── RECORDED INFORMATION

/-- The update session (chapter 21). -/
structure Update where
  /-- `UPD.LEASE_HOLDER`, none no lease; 21 R644; reset none -/
  holder : Option Nat := none
  /-- image kind of the lease; 21 R633; reset 0 -/
  kind : Nat := 0
  /-- image length; 21 R633; reset 0 -/
  length : Nat := 0
  /-- SHA-384 digest of the lease, as a number; 21 R633; reset 0 -/
  digest : Nat := 0
  /-- target slot; 21 R633; reset 0 -/
  slot : Nat := 0
  /-- native time at which the lease ends, ns; 21 R632; reset 0 -/
  leaseEnd : Nat := 0
  /-- chunks received, newest first; 21 R634; reset empty -/
  chunks : List (List Byte) := []
  /-- `UPD.BYTES_RECEIVED`; 21 R644; reset 0 -/
  received : Nat := 0
  /-- digest of the image staged and verified last, by kind; 21 R633; reset none -/
  staged : Option (Nat × Nat) := none
  /-- `UPD.STAGED_RESULT`; 21 R644; reset 0xFF -/
  stagedResult : Nat := 0xFF
  /-- `UPD.PARTNER_STAGE`; 21 R644; reset 0 -/
  partnerStage : Nat := 0
  /-- `UPD.SECURITY_FLOOR`; 21 R644; DESIGN CHOICE 0 (log 3) -/
  floor : Nat := 0
  /-- revoked public keys (fuses), mask; 21 R627; DESIGN CHOICE 0 (log 3) -/
  revoked : Nat := 0
  /-- control record in force; 21 R628; reset none confirmed -/
  control : Control := {}
  /-- a trial issue runs in this start; 21 R636; reset false -/
  trial : Bool := false
  /-- native time at which the trial window began (entry to M3), ns; 21 R636; reset none -/
  trialFrom : Option Nat := none
  /-- a trial ended at this start, for TRIAL_ENDED: (result, issue number); 21 R638; reset none -/
  trialEnded : Option (Nat × Nat) := none
  /-- cause of the M2 that this start goes to, for RECOVERY: 1 button, 2 no issue verified; 21 R641; reset 0 -/
  recoveryCause : Nat := 0
  /-- issue that runs; 21 R627; DESIGN CHOICE issue 1 (log 3) -/
  running : IssueInfo := {}
  /-- slot of the issue that runs; 21 R633; DESIGN CHOICE 0 (log 3) -/
  runningSlot : Nat := 0
  /-- trust anchors of the working copy, DER bytes, none empty; 21 R631; reset none each -/
  anchorsWork : List (Option (List Byte)) := [none, none, none, none]
  /-- trust anchors of the sealed settings; 21 R631; reset none each -/
  anchors : List (Option (List Byte)) := [none, none, none, none]
  /-- images held by program slots 0 and 1; 21 R616; reset none -/
  present : Option ProgramImage := none
  /-- staged program image; 18 R546; reset none -/
  stagedProgram : Option ProgramImage := none
  /-- program slot that holds the present image; 21 R633; reset 0 -/
  presentSlot : Nat := 0
  /-- a restart that begins once the control record queued for it is sealed: some true warm, some false cold (R636, R638, R642); 21 R636; reset none -/
  sealRestart : Option Bool := none
  /-- issue number of the partner's newest standing message, 0 none; 15 R478; reset 0 -/
  partnerIssue : Nat := 0
  /-- a trial runs on the partner, as this module's own requests and the partner's issue show it; 21 R633; reset false -/
  partnerTrial : Bool := false
  /-- a staging write was abandoned, so its image cannot be finished; 21 R621; reset false -/
  broken : Bool := false
  deriving DecidableEq, Repr

/-- The partner's newest STATUS block (R474). -/
structure PartnerStatus where
  role : Nat := 0
  mode : Nat := 0
  coil : Nat := 0
  /-- ARM state: a close sequence is starting -/
  arming : Bool := false
  armMask : Nat := 0
  released : Bool := false
  taking : Bool := false
  rulingEpoch : Nat := 0
  rulingSeq : Nat := 0
  settingsCrc : Nat := 0
  setCrc : Nat := 0
  syncState : Nat := 0
  assess : Nat := 0
  /-- the partner's own Dormant entry conditions hold (R95) -/
  dormantReady : Bool := false
  /-- the partner is in a Dormant entry whose learned values are sealed, so both hand over at the coming boundary (R95) -/
  handing : Bool := false
  deriving DecidableEq, Repr, Inhabited

/-- A request of one module to its partner (R475). -/
inductive TwinReq where
  | straps (str pos variant : Nat)
  | enumerate (link : Nat)
  | identify (links : List Nat)
  | offset (t1 : Nat)
  | chargeTotal (rail b1 b2 : Nat)
  | image (kind : Nat)
  | settings
  /-- an issue command for target 1 (R636): 0 trial, 1 confirm, 2 reject; issue number -/
  | issue (what number : Nat)
  deriving DecidableEq, Repr

/-- What a BULK block carries once complete (R474). -/
inductive Bulk where
  | settings (s : Settings) (anchors : List (Option (List Byte)))
  | safetySet (crc : Nat) (entries : Table (Option Int))
  | sessions (slots : List (Nat × HostSlot))
  | slips (slots : List (Nat × List Slip × Nat))
  | program (state cycles : Nat) (inst : List (Nat × Nat × Nat))
  | treasury (state : Nat) (allow : List (Nat × Nat × Nat))
  | ledger (live : Table LedgerRec)
  | issueImage (i : IssueInfo) (result : Nat)
  | programImage (p : ProgramImage) (result : Nat)
  deriving DecidableEq, Repr

/-- A block of a mirror fragment (R474). -/
inductive MirrorBlock where
  | status (p : PartnerStatus)
  | profile (i v a : Rat) (target : Int) (waiting inForce : Option Order) (lastSeq : Option Nat)
      (stopRamp : Option Bool) (openWait : Bool) (gear countSet countLim : Nat)
  | param (seq : Nat) (writes : List (Nat × Int)) (acks : List Nat)
  | sessions (seq : Nat) (slots : List (Nat × HostSlot))
  | slips (seq : Nat) (slots : List (Nat × List Slip × Nat))
  | survey (number rail t0 state : Nat)
  | request (r : TwinReq)
  | treasury (state : Nat) (allow : List (Nat × Nat × Nat))
  | program (seq state cycles : Nat) (inst : List (Nat × Nat × Nat))
  | ledger (seq : Nat) (adds : List (Nat × Nat × Int)) (extremes : List (Nat × Nat × Nat × Int × Nat))
  | reconcile (sweep : Nat) (bricks : List (Nat × Int × Nat × Int × Bool)) (last : Bool)
  | linkTiming (link : Nat) (mons : List (Nat × Nat × Nat × Nat))
  | bulk (b : Bulk)
  deriving DecidableEq, Repr

/-- One safe input as one side (Strongroom or the Guard core) sees it (R419, R420). -/
structure InputView where
  /-- channel levels have passed the 50 us filter since SAFE_SUP came up (R71); 02 R71; reset false -/
  taken : Bool := false
  /-- channel 1 closed; 13_safety_functions.md R419; reset false -/
  ch1 : Bool := false
  /-- channel 2 closed; 13 R419; reset false -/
  ch2 : Bool := false
  /-- demand stands; 13 R419; reset false -/
  demand : Bool := false
  /-- a discrepancy is latched; 13 R419; reset false -/
  discrepancy : Bool := false
  /-- both channels open together since the discrepancy (step 1 of R420); 13 R420; reset false -/
  openSeen : Bool := false
  /-- both channels closed together since then (step 2); 13 R420; reset false -/
  closedSeen : Bool := false
  deriving DecidableEq, Repr, Inhabited

/-- The off-pulse test in progress (R429 to R432). -/
structure PulseTest where
  path : Nat := 0
  /-- true: H-switch, false: P-switch -/
  hSwitch : Bool := false
  /-- 0 started, 1 off check passed, 2 commanded on again -/
  phase : Nat := 0
  /-- a demand, trip request or lockout arose during the pulse (R431) -/
  aborted : Bool := false
  failed : Bool := false
  /-- the path was chopping, and does so again after the test (R430) -/
  chop : Bool := false
  deriving DecidableEq, Repr, Inhabited

/-- A close sequence or weld-check sequence in progress (R436, R439). -/
structure CloseSeq where
  /-- next row of R436, as the stage numbers of Machine/SafetyFn.lean -/
  stage : Nat := 0
  weldOnly : Bool := false
  /-- rails in use at the start -/
  rails : Nat := 0
  /-- paths that failed a check of this sequence -/
  failed : Nat := 0
  /-- rails whose current reached the limit in the present window -/
  hot : Nat := 0
  /-- the bus or link voltage reached its limit in the present window -/
  high : Bool := false
  deriving DecidableEq, Repr, Inhabited

/-- Safety functions (chapter 13): the Guard core's and Strongroom's own state. -/
structure Safety where
  /-- `SAF.COIL_COMMAND` 20 bits; 13 R412; reset 0 -/
  coil : Nat := 0
  /-- H-switches closed (Strongroom's drive), 20 bits; 13 R413; reset 0 -/
  hClosed : Nat := 0
  /-- H-switches armed, 20 bits; 13 R415; reset 0 -/
  hArmed : Nat := 0
  /-- `SAF.P_READBACK`; 13 R417; reset 0 -/
  pRead : Nat := 0
  /-- `SAF.H_READBACK`; 13 R417; reset 0 -/
  hRead : Nat := 0
  /-- paths whose P-switch the keep signal holds; 01 R20; reset 0 -/
  keep : Nat := 0
  /-- consecutive sweeps of disagreement per switch: path p for P, 20 + p for H; 13 R433; reset empty -/
  disagree : Table Nat := []
  /-- Strongroom's view of safe inputs 0 to 7; 13 R419; reset at their defaults -/
  strongIn : Table InputView := []
  /-- the Guard core's view; 13 R421; reset at their defaults -/
  guardIn : Table InputView := []
  /-- SF4 comparators tripped in Strongroom (mask of rails); 13 R426; reset 0 -/
  sf4Strong : Nat := 0
  /-- SF4 demanded by the Guard core (mask); 13 R426; reset 0 -/
  sf4Guard : Nat := 0
  /-- a trip request stands; 13 R414; reset false -/
  tripReq : Bool := false
  /-- V_th[r] in mV as loaded in both copies of the Strongroom store; 13 R427; reset 9990 each (the default 12,000 mV of 480 A over 40 A/V, limited) -/
  vth : List Nat := List.replicate 8 9990
  /-- SAF.HALL_SCALE_SEALED[r] float32 patterns; 13 R427; reset 40.0 each -/
  hallSealed : List U32 := List.replicate 8 0x42200000#32
  /-- V_th limited to 9,990 mV by R427 (mask); 13 R427; reset 0xFF (12,000 mV lies above the range) -/
  vthLimited : Nat := 0xFF
  /-- off-pulse test running; 13 R429; reset none -/
  pulse : Option PulseTest := none
  /-- a Strongroom pulse permit stands for this path; 13 R430; reset none -/
  permit : Option Nat := none
  /-- `SAF.PULSE_ABORTS` u32; 13 R447; reset 0 -/
  pulseAborts : Nat := 0
  /-- `SAF.PULSE_COUNT` u32; 13 R447; reset 0 -/
  pulseCount : Nat := 0
  /-- `SAF.PAIR_OFFSET` ns; 13 R434; reset 0 -/
  pairOffset : Int := 0
  /-- tests deferred (R434); 13 R434; reset false -/
  deferred : Bool := false
  /-- paths that economise (chopping); 13 R440; reset 0 -/
  chopping : Nat := 0
  /-- close sequence; 13 R436; reset none -/
  close : Option CloseSeq := none
  /-- DISARM waits for every P-switch to read open; 13 R445; reset false -/
  disarmDue : Bool := false
  /-- controlled opening: step 0 to 3; 13 R445; reset none -/
  opening : Option Nat := none
  /-- rails left open by R436 (SI.52), reconnectable under R446; 13 R446; reset 0 -/
  leftOpen : Nat := 0
  /-- consecutive sweeps a brick row was beyond OV, UV or its span window in the last sweep: brick x 4 + kind; 13 R422; reset empty -/
  rowOut : List Nat := []
  /-- SI.50 instances kept in the Lockout log of the Vault (paths, mask); 13 R438; reset 0 -/
  weldKept : Nat := 0
  /-- the Strongroom store matches its Vault copy; 03 R96; reset true -/
  storeGood : Bool := true
  deriving DecidableEq, Repr, Inhabited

────

WHAT YOU NEED TO DO.
Copy every line of the data above, beginning with the first and ending with the line that contains "R634; reset empty -/", and give nothing more.

SOLUTION FOR THIS EXERCISE.
/-- The update session (chapter 21). -/
structure Update where
  /-- `UPD.LEASE_HOLDER`, none no lease; 21 R644; reset none -/
  holder : Option Nat := none
  /-- image kind of the lease; 21 R633; reset 0 -/
  kind : Nat := 0
  /-- image length; 21 R633; reset 0 -/
  length : Nat := 0
  /-- SHA-384 digest of the lease, as a number; 21 R633; reset 0 -/
  digest : Nat := 0
  /-- target slot; 21 R633; reset 0 -/
  slot : Nat := 0
  /-- native time at which the lease ends, ns; 21 R632; reset 0 -/
  leaseEnd : Nat := 0
  /-- chunks received, newest first; 21 R634; reset empty -/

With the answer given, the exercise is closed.